A drawer has 18 black socks and 14 white socks. On average, how many socks should one draw to get two equal socks? And to get two different socks?
Solution A
The answer to the first one is trivial: 3. For the second question, let $N = 18$ be the number of black socks and $M = 14$ the number of white socks.

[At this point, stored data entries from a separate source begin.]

-- ==== Sys2Proof/Decode.lean ====
section
/-! DEFINITION. The decoder of 30_encoding.md R78, total on all 2^32 words, and the encoder written from the field
table of R71, with the expansion of the pseudo-instructions of R87. -/

namespace Sys2Proof

/-! ### Fields of the command word (30_encoding.md R71) -/

/-- OP = cmd[2:0]. -/
def fieldOp (cmd : Word) : BitVec 3 := cmd.extractLsb' 0 3
/-- LEN = cmd[6:3]. -/
def fieldLen (cmd : Word) : BitVec 4 := cmd.extractLsb' 3 4
/-- RSV0 = cmd[7]. -/
def fieldRsv0 (cmd : Word) : BitVec 1 := cmd.extractLsb' 7 1
/-- ADDR = cmd[23:8]. -/
def fieldAddr (cmd : Word) : RegAddr := cmd.extractLsb' 8 16
/-- RSV1 = cmd[31:24]. -/
def fieldRsv1 (cmd : Word) : BitVec 8 := cmd.extractLsb' 24 8

/-- Why a word is illegal (30_encoding.md R79). The engine records ILLEGAL_CMD for each of them and not the reason
(60_exceptions.md R141); the reasons are the model's names (assumption log 7). -/
inductive DecodeError where
  /-- RSV0 or RSV1 is nonzero (R75). -/
  | reservedBits
  /-- OP is 100, 101, 110 or 111 (R72). -/
  | reservedOp
  /-- LEN is nonzero in a command that takes none (R73). -/
  | lenNotZero
  /-- ADDR is nonzero in a command that takes none (R74). -/
  | addrNotZero
  deriving DecidableEq, Repr

/-- The decoder (30_encoding.md R78), with the operands that OP takes from beside the word (R81). -/
def decode (q : Issue) : Except DecodeError Instr :=
  if fieldRsv0 q.cmd ≠ 0 ∨ fieldRsv1 q.cmd ≠ 0 then .error .reservedBits
  else if fieldOp q.cmd = 0b000#3 then
    if fieldLen q.cmd ≠ 0 then .error .lenNotZero
    else if fieldAddr q.cmd ≠ 0 then .error .addrNotZero
    else .ok (.init q.busAddr q.busCfg)
  else if fieldOp q.cmd = 0b001#3 then .ok (.write (fieldAddr q.cmd) (fieldLen q.cmd) q.payload)
  else if fieldOp q.cmd = 0b010#3 then
    if fieldLen q.cmd ≠ 0 then .error .lenNotZero else .ok (.read (fieldAddr q.cmd))
  else if fieldOp q.cmd = 0b011#3 then
    if fieldLen q.cmd ≠ 0 then .error .lenNotZero
    else if fieldAddr q.cmd ≠ 0 then .error .addrNotZero
    else .ok .decode
  else .error .reservedOp

/-- A command word from its fields: the pattern string of 30_encoding.md R71, bit 31 first. -/
def cmdWord (addr : RegAddr) (len : BitVec 4) (op : BitVec 3) : Word :=
  0b00000000#8 ++ addr ++ 0b0#1 ++ len ++ op

/-- An issue whose operands beside the word are all zero: `.word` of 30_encoding.md R86. -/
def wordIssue (cmd : Word) : Issue := ⟨cmd, 0#48, 0#32, ⟨0, 0, 0⟩⟩

/-- The encoder (30_encoding.md R71, R72, R81): the word of a command, and beside it the operands it takes; an
operand it does not take is zero. -/
def encode : Instr → Issue
  | .init busAddr cfg => { wordIssue (cmdWord 0#16 0#4 0b000#3) with busAddr := busAddr, busCfg := cfg }
  | .write addr len payload => { wordIssue (cmdWord addr len 0b001#3) with payload := payload }
  | .read addr => wordIssue (cmdWord addr 0#4 0b010#3)
  | .decode => wordIssue (cmdWord 0#16 0#4 0b011#3)

/-- The payload operand with byte i of the list in P[8i+7:8i] (30_encoding.md R76, R86). -/
def packPayload : List Byte → Payload
  | [] => 0#48
  | b :: bs => b.setWidth 48 ||| (packPayload bs <<< 8)

/-- What a pseudo-instruction stands for (30_encoding.md R87). The commands of a list are issued in order; the
engine holds the second until the first has returned (10_state.md R35). -/
def expandPseudo : Pseudo → List Instr
  | .writeBytes addr bytes => [.write addr (BitVec.ofNat 4 bytes.length) (packPayload bytes)]
  | .write8 addr v => [.write addr 1#4 (packPayload [v])]
  | .write16 addr v => [.write addr 2#4 (packPayload [v.extractLsb' 0 8, v.extractLsb' 8 8])]
  | .read16 addr => [.read addr, .decode]
  | .read8 addr => [.read addr, .decode]

/-- The issue of a word of the opcode table: the low `nbits` bits of `w`, every bit above them 0, every operand
beside the word 0. -/
def tableIssue (nbits w : Nat) : Issue := wordIssue (BitVec.ofNat 32 (w % 2 ^ nbits))

/-- The instruction the decoder reads from a word of the opcode table; none where it refuses. -/
def decodeTableWord (nbits w : Nat) : Option Instr :=
  match decode (tableIssue nbits w) with
  | .ok i => some i
  | .error _ => none

end Sys2Proof
end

Then:
outcome | probability |
---|---|
$bw$ | $\frac{N}{N+M} \frac{M-1}{N+M+1}$ |
$wb$ | $\frac{M}{N+M} \frac{N-1}{N+M+1}$ |
$bbw$ | $\frac{N}{N+M} \frac{N-1}{N+M-1} \frac{M-1}{N+M}$ |
$wwb$ | $\frac{M}{N+M} \frac{M-1}{N+M-1} \frac{N-1}{N+M}$ |
$bbbw$ | $\frac{N}{N+M} \frac{N-1}{N+M-1} \frac{N-2}{N+M-2} \frac{M-1}{N+M-1}$ |
$wwwb$ | $\frac{M}{N+M} \frac{M-1}{N+M-1} \frac{M-2}{N+M-2} \frac{N-1}{N+M-1}$ |
… | … |
Due to linearity of expectation, the expected value is, by definition:
\[\sum_{k=1}^N{(k + 1)\left(\prod_{i=1}^k{\frac{N + 1 - i}{N + M + 1 - i}}\right)\frac{M}{N + M - k}} + \sum_{k=1}^M{(k + 1)\prod_{i=1}^k{\frac{M + 1 - i}{N + M + 1 - i}}\frac{N}{N + M - k}}\]Which, for the given values of $N$ and $M$, gives a result of $^{279}/_{95}$, or 2.93684.
Solution B
The definition of an negative hypergeometric distribution is:
(…) the probability of the number of elements taken without replacement from a finite population whose elements can be classified into two mutually exclusive categories like Pass/Fail, Male/Female or Employed/Unemployed that stops when a fixed number of elements of certain class have been taken
If there are $N = 18 + 14 = 32$ elements, of which $K = 18$ are defined as “successes” and the rest are “failures”, and the elements are drawn one after the other, without replacements, until $R = 1$ failures are encountered, we know that the expected value is given by:
\[f(N,K,R) = \mathbb{E}[x \sim NHG_{N,K,R}] = R ~ \frac{K}{N-K-1}\]Consider two cases: one in which the first ball drawn is black \(p =~^{18}/_{20}\) and the other in which the first ball is white \(q =~^2/_{20}\). You can then calculate your average for each case and weight them as follows:
\[\frac{18}{20} ~ f(19, 17, 1) + \frac{2}{20} ~ f(19, 1, 1) + 2\]The last term refers to the first draw (which is considered separately) and the last “failure” draw, which is not counted by the negative hypergeometric distribution.